[Data]

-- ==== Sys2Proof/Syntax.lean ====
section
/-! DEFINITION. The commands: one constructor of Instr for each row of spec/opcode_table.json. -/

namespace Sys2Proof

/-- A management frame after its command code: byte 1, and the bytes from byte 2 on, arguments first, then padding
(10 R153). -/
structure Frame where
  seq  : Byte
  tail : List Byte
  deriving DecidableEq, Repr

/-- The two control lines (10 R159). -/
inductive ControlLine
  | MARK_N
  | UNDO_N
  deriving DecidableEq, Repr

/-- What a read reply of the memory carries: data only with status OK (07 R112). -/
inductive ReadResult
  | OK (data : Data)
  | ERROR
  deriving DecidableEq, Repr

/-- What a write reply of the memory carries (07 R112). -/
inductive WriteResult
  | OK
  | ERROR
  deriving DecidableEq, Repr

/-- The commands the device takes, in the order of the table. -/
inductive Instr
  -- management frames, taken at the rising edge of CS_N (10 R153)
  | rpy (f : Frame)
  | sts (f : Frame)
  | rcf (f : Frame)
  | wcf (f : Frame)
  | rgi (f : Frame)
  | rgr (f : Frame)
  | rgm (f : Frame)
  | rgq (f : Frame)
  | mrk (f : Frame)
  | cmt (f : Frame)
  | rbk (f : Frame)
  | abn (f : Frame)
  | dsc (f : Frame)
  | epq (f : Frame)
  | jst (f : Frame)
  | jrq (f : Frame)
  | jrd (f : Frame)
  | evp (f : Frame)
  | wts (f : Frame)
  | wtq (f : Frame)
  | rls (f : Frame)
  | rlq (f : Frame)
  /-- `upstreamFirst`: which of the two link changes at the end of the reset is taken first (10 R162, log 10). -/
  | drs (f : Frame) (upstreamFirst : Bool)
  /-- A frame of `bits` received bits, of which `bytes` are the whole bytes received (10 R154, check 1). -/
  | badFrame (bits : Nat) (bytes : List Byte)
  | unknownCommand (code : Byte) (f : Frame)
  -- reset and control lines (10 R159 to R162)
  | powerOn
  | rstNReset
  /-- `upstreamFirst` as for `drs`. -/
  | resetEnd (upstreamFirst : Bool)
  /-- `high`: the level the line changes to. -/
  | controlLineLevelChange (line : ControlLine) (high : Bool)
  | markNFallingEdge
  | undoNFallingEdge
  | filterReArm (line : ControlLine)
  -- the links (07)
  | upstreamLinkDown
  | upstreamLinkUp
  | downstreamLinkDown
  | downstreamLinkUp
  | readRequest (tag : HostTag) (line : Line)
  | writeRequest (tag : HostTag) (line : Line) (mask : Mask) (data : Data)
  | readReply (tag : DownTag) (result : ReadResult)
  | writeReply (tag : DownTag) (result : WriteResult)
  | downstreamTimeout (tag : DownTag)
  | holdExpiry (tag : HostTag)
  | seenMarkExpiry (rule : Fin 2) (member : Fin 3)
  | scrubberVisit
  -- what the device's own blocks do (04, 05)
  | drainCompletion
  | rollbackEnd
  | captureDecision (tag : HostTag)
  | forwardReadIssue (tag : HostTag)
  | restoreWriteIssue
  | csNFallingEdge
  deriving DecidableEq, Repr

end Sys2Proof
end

[Exercise] After locating the line with "cmt (f : Frame)" above, return that line and every later line through the one with "Frame) (upstreamFirst : Bool)", word for word and with nothing else.

[Answer to the problem]
  | cmt (f : Frame)
  | rbk (f : Frame)
  | abn (f : Frame)
  | dsc (f : Frame)
  | epq (f : Frame)
  | jst (f : Frame)
  | jrq (f : Frame)
  | jrd (f : Frame)
  | evp (f : Frame)
  | wts (f : Frame)
  | wtq (f : Frame)
  | rls (f : Frame)
  | rlq (f : Frame)
  /-- `upstreamFirst`: which of the two link changes at the end of the reset is taken first (10 R162, log 10). -/
  | drs (f : Frame) (upstreamFirst : Bool)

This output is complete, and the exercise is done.